# 67 rear end



## mjingle (May 11, 2010)

got a safety-trac 2.78 YC can i change ring and pinion to 3.23 ?


----------



## AZgoatguy (Oct 13, 2011)

The following info is from the Internet, and based on it the 3.23 is not an option for your 2.78 carrier - bummer! However, though not a performance ratio, your Safe-T-Track 2.78 is a desirable axle for those wanting to get better mpg for their highway driven Goat. There is an active thread on the subject of changing axle ratios for mpg right now on the Performance Years GTO Forum - check it out. I've got a '67 YB code 2.56 Safe-T-Track in a car right now and it work for me.

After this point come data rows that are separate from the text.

-- ==== Sys2Proof/Machine/System.lean ====
section
/-! DEFINITION. The system commands: register reads and `CLRERR` (42_system R160 to R165). -/

namespace Sys2Proof.Machine

/-- `RDX` (42_system R160). -/
def execRdx (s : State) : Host.Outcome State Fault Refusal := .next (s.readRegister s.xv s.x)

/-- `RDW` (42_system R161). -/
def execRdw (s : State) : Host.Outcome State Fault Refusal := .next (s.readRegister s.wv s.w)

/-- `RDS` (42_system R162). -/
def execRds (s : State) : Host.Outcome State Fault Refusal := .next (s.readRegister s.sv s.s)

/-- `RDSEED` (42_system R163). -/
def execRdseed (s : State) : Host.Outcome State Fault Refusal := .next (s.readRegister s.seedv s.seed)

/-- `RDSTAT`: always succeeds and clears nothing (42_system R164). -/
def execRdstat (s : State) : Host.Outcome State Fault Refusal := .next (s.respond .ok s.status)

/-- `CLRERR` (42_system R165). -/
def execClrerr (s : State) : Host.Outcome State Fault Refusal := .next (s.clearErrors.respond .ok 0#64)

end Sys2Proof.Machine
end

GTO Axle Ratio Identification:
Three different differential cases are used. 
1) 2.56 and 2.78 ratios;
2) 2.93, 3.08, and 3.23 rations; and 
3) 3.36, 3.55, 3.90 and 4.33 ratios.


----------



## AZgoatguy (Oct 13, 2011)

More from my earlier post- Regarding the 2.56 and 2.78 ratios, these ideally would be used with an automatic transmission as they would be very hard on a clutch for manual shifting. I wouldn't recommend any gear taller than a 3.08 with a manual trans car. And even the 3.08 can be tough on a clutch if you drive for performance. My 2.56 gear works fine for me behind a 389 with a TH-400 trans but then I don't care about off-the-line grunt, and I still have good pull at speed but it doesn't push you back in the seat real hard either. Mpg is 19-20 on the highway and around 15 in the city - feels good to me.


----------